Ted Cruz mocked GOP candidates in the Ohio Senate Republican primary for jockeying for the support of former President Donald Trump.
Mr Cruz has backed Mr Trump despite previous the former president’s previous insults against Mr Cruz’s wife and father.
The Texas senator was campaigning for former Ohio Treasurer Josh Mandel in Kettering, Ohio on Friday, saying that “when I look to candidates, I don’t look to see what they say on the stump, because they all say the same darn thing”.
“Every candidate says ‘I love Donald Trump. No, no, no – I love Donald Trump more. No, no, no – I have Donald Trump tattooed on my rear end!’” he said mockingly.
During the 2016 campaign for the Republican presidential nomination, Mr Cruz called Mr Trump a “snivelling coward,” a “pathological liar” and “utterly amoral”. After losing that race, he made his fellow Republicans furious by refusing to endorse Mr Trump at the 2016 Republican National Convention.
But following Mr Trump’s victory in the 2016 election, the relationship, which was once fraught both politically and personally, grew closer as Mr Cruz helped Mr Trump fight off impeachment.
Mr Cruz’s choice to push Mr Trump’s false claims of fraud after the 2020 election, prompted a former aide to tell Intelligencer that “most of Cruzworld is pretty disgusted” after the insurrection on 6 January last year.

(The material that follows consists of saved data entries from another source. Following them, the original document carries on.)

-- ==== Sys2Proof/Syntax.lean ====
section
/-! DEFINITION. Sys2Proof/Syntax.lean: the commands of the block, one constructor for each of the 203 rows of
spec/opcode_table.json, with the row's inputs as operands (95_what_each_step_holds.md). The table gives no row any bits. -/

namespace Sys2Proof
/-- A read-back of a source output (R141): the raw code of an ADC's conversion at the end of phase A (0) or B (1). -/
structure SourceRead where
  phase : Fin 2
  adc : Fin 48
  raw : BitVec 12
  deriving DecidableEq, Repr, Inhabited

/-- A pad check (R142): the signal by its code of SCN_RB_STAT.SIGNAL, 0 to 7, whether the check stands at the middle of a pulse or
of a gap, the slot position of the blanking line in which it stands, if it stands in one, and the level found. -/
structure PadRead where
  signal : Fin 8
  pulse : Bool
  slot : Option (Fin 2)
  high : Bool
  deriving DecidableEq, Repr, Inhabited

/-- A measurement of RAMP_A (0) or RAMP_B (1) at step 0 or 512 of sweep `sweep`, in 0.1 mV (R142). -/
structure RampRead where
  half : Fin 2
  sweep : Nat
  late : Bool
  tenths : Nat
  deriving DecidableEq, Repr, Inhabited

/-- What a quadrant finds in the interval of a scan line: ladder reads with a single and with a double bit error (R121),
source outputs and ramps read back, pad checks (R141, R142), whether the cap returned at a latch has been lost
(R368), and, in the first blanking line, the raw code of each ADC's conversion of the reference tap T3 (R169); one that is not listed is
as expected.
`governor` tells whether the governor runs, to set a late ceiling at line 0 (R181, R182). -/
structure LineInput where
  corr : Nat := 0
  uncorr : Nat := 0
  sources : List SourceRead := []
  ramps : List RampRead := []
  signals : List PadRead := []
  capLost : Bool := false
  taps : List (Fin 48 × BitVec 12) := []
  governor : Bool := true
  deriving DecidableEq, Repr, Inhabited

/-- The level a supply has reached, in mV: line 0 VIN_AON, 1 VIN_CORE, 2 VIN_SER, 3 VIN_IO, 4 VIN_SRC, 5 VIN_SAFE (R439, R475). -/
structure SupplyLevel where
  line : Fin 6
  mV : Nat
  deriving DecidableEq, Repr, Inhabited

/-- What happens at the instant `t`. -/
structure At (α : Type) where
  t : Nat
  it : α
  deriving DecidableEq, Repr, Inhabited

/-- A cycle of the always-on clock at the instant `t` and the wake sources that fire in it, bit n for WAKE_n (R321). -/
structure AonCycle where
  t : Nat
  firing : Fin 8 := 0
  deriving DecidableEq, Repr, Inhabited

/-- What the mode register 4 of a rank answers (R199): the refresh rate called for, and whether the die asks for refresh management. -/
structure Mr4 where
  rate : Fin 32
  rfm : Bool := false
  deriving DecidableEq, Repr, Inhabited

/-- The symbols that arrive on lane `lane`. -/
structure LaneSymbols where
  lane : Lane
  symbols : List (BitVec 10)
  deriving DecidableEq, Repr, Inhabited

/-- A hard-limit comparator and the temperature its sensor has stayed at or above throughout its filter, in 0.1 °C (R345). -/
structure TripLevel where
  sensor : Fin 24
  tenths : Int
  deriving DecidableEq, Repr, Inhabited

/-- The samples of the pulsed channel's input, one every 50 µs: during a supply pulse and after it (R359). -/
structure PulseSamples where
  during : List Bool
  after : List Bool
  deriving DecidableEq, Repr, Inhabited

/-- The levels of a pulsed output in mV: the lowest in the pulse and that 100 µs after it (R361). -/
structure PulseLevels where
  low : Nat
  high : Nat
  deriving DecidableEq, Repr, Inhabited

/-- What the self-test of R404 finds: the scan engine right, and the write-fed channels in error. -/
structure SelfTest where
  scanOk : Bool
  channels : Fin 256
  deriving DecidableEq, Repr, Inhabited

/-- Whose register access got no answer (R287): a command's, or the service port's, whose address and value the request then holds as
ARG and payload. -/
inductive RegOp where
  | read | write | modify | overlay | svcRead | svcWrite | pattern | eye
  deriving DecidableEq, Repr, Inhabited


/-- A request packet of R276 with the frame fields R253 compares: the port it came in on, the COMMAND frame's TYPE and
ROUTE_ID, the header fields beside OPCODE, the payload bytes and the transmitted CRC. -/
structure Request where
  port : Port
  frameType : Byte
  routeId : BitVec 24
  flags : Byte
  dest : BitVec 24
  src : BitVec 24
  tag : BitVec 16
  len : BitVec 16
  arg : Word
  payload : List Byte
  crc : Word
  deriving DecidableEq, Repr, Inhabited

/-- Who asks for a DRAM access (R194, R206): the scan-out head for the frame and overlay words or for the compensation words
of line `line` of quadrant `quad` (`last`: the line's final burst), the frame writes and the fill, the stress updates, firmware
and cores, and the MAINT requesters: the scrub pass and the other maintenance traffic. -/
inductive DramPort where
  | scan (quad : Quad) (line : Nat) (last : Bool)
  | comp (quad : Quad) (line : Nat) (last : Bool)
  | capture
  | stress
  | core
  | scrub
  | maint
  deriving DecidableEq, Repr, Inhabited

/-- A request to the memory controller (R194): one 64-byte burst, read or written. -/
structure MemReq where
  port : DramPort
  addr : Nat
  write : Bool := false
  deriving DecidableEq, Repr, Inhabited

/-- How a read came back (R206). -/
inductive ReadResult where
  | good
  | corrected
  | failed
  deriving DecidableEq, Repr, Inhabited

/-- One symbol on each logical lane of a port, sent together (R238): K28.5 on every lane, or a data byte on each in ascending order. -/
inductive Column where
  | comma
  | data (b : List Byte)
  deriving DecidableEq, Repr, Inhabited

/-- The bursts of an access, counted from its first, whose reads did not come back good, in rising order; a failed one has failed in
its retry too. -/
abbrev BurstReads := List (Nat × ReadResult)

/-- A training or idle set of R220 without its comma and fill symbols; TYPE 0xB1 TS1, 0xB2 TS2, 0xB3 TS3, 0xB4 IDLE. -/
structure TSet where
  ty : Byte
  lane : Byte
  rate : Byte
  preset : Byte
  ready : Byte
  width : Byte
  txUsed : Byte
  devId : BitVec 24
  role : Byte
  version : Byte
  deriving DecidableEq, Repr, Inhabited

/-- A TIME frame of R245 as it arrives, with its received check value. -/
structure TimeFrame where
  flags : Byte
  streamId : BitVec 16
  seq : BitVec 16
  hops : BitVec 24
  freed : Byte
  rootTime : BitVec 64
  corr : BitVec 64
  tTx : BitVec 64
  echoTx : BitVec 64
  echoRx : BitVec 64
  senderId : BitVec 24
  crc : Word
  deriving DecidableEq, Repr, Inhabited

/-- How a restart edge comes (R364): the fall of SAFE_RST after it has been on for `held` ticks, or from the black channel. -/
inductive RestartEvent where
  | press (held : Nat)
  | channel
  deriving DecidableEq, Repr, Inhabited

/-- What a tuning run measures of one sense ADC: the sums of the 64 raw codes of taps T1, T3 and T5 (R410). -/
structure AdcMeasure where
  adc : Nat
  t1 : Nat
  t3 : Nat
  t5 : Nat
  deriving DecidableEq, Repr, Inhabited

/-- What a tuning run measures of one source output: the sums of the 16 raw codes its ADC reads at the codes 25,206 and 236,937
(R410). -/
structure OutMeasure where
  out : Nat
  low : Nat
  high : Nat
  deriving DecidableEq, Repr, Inhabited

/-- What a tuning run measures of one ramp output: the sums of the 32 ramp codes at which the ramp crossed, for the eight
levels in rising order (R410). -/
structure RampMeasure where
  ramp : Nat
  sums : List Nat
  deriving DecidableEq, Repr, Inhabited

/-- The measurements of a run: ADCs q × 48 + g, outputs q × 1,536 + o, ramps q × 2 + h, and for each source die, Q0 first, the readings of
T5 behind the matched 2:1 divider and of T4 (R406). A converter that is not listed was not measured, and keeps its correction. -/
structure Measured where
  adcs : List AdcMeasure
  outs : List OutMeasure
  ramps : List RampMeasure
  doublers : List (Nat × Nat)
  deriving DecidableEq, Repr, Inhabited
/-- How the work of a start turns out (R201, R205, R355, R404, R407, R415, R435, R447): the migration of a cold image in trial; DRAM
trained, and wiped, with whether the wipe ran twice and its duration in ms; every SRAM wiped; the scan engine's self-test, and the write-fed channels that fail theirs; the safety image
is loaded; a loss of power cuts the rotation of the boot record short (R424, R437), or has cut short the last writing of the life-cycle record (R452);
REF_IN in 0.1 mV, and whether the bandgaps agree with it; the measurements of the start tuning run; the four
panel records as read. -/
structure StartInput where
  migrated : Bool := true
  trained : Bool := true
  wiped : Bool := true
  wipeRetried : Bool := false
  wipeMs : Nat := 0
  sram : Bool := true
  scanEngine : Bool := true
  channels : Fin 256 := 0
  safetyImage : Bool := true
  bootCut : Bool := false
  lifeCut : Bool := false
  refTenths : Nat := 25000
  refAgree : Bool := true
  measured : Measured := ⟨[], [], [], List.replicate 4 (25000, 25000)⟩
  records : List (Option (List Byte)) := []
  deriving DecidableEq, Repr, Inhabited

/-- The registers of a write-fed channel that take data: a byte, a half-word or a word (R402). -/
inductive FeedSize where
  | byte | half | word
  deriving DecidableEq, Repr, Inhabited


/-- What a sensor's converter delivers: a temperature in 0.1 °C, or for a glass thermistor the pin voltage in µV (R335). -/
inductive Conversion where
  | tenths (v : Int)
  | volts (uV : Nat)
  deriving DecidableEq, Repr, Inhabited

“Everyone is upset with the direction things have gone, and the longer they’ve been with the senator, the more distaste they are expressing,” another former aide said at the time.
During the 2016 primary, Mr Trump retweeted a tweet comparing the appearances of Heidi Cruz and Melania Trump and accused Mr Cruz’s father of having played a role in the JFK assassination.
Mr Cruz voted to throw out electoral votes from states that voted for Joe Biden after a pro-Trump mob had ransacked the Capitol.
“Personally, it’s painful. It sucks,” a former Cruz staffer told Intelligencer last year. “We’ve always backed him because the country deserves principled conservative leadership … I’d say he got unlucky the Capitol was stormed by a mob, but in reality, he placed himself at the political mercy of others.”
Mr Cruz sought Mr Trump’s acceptance, offering to argue in front of the Supreme Court in connection to a lawsuit related to the false claims of election theft.
Former Cruz spokesman Rick Tyler told the outlet at the time that “he will abandon principle, he will abandon conservative values for expediency”.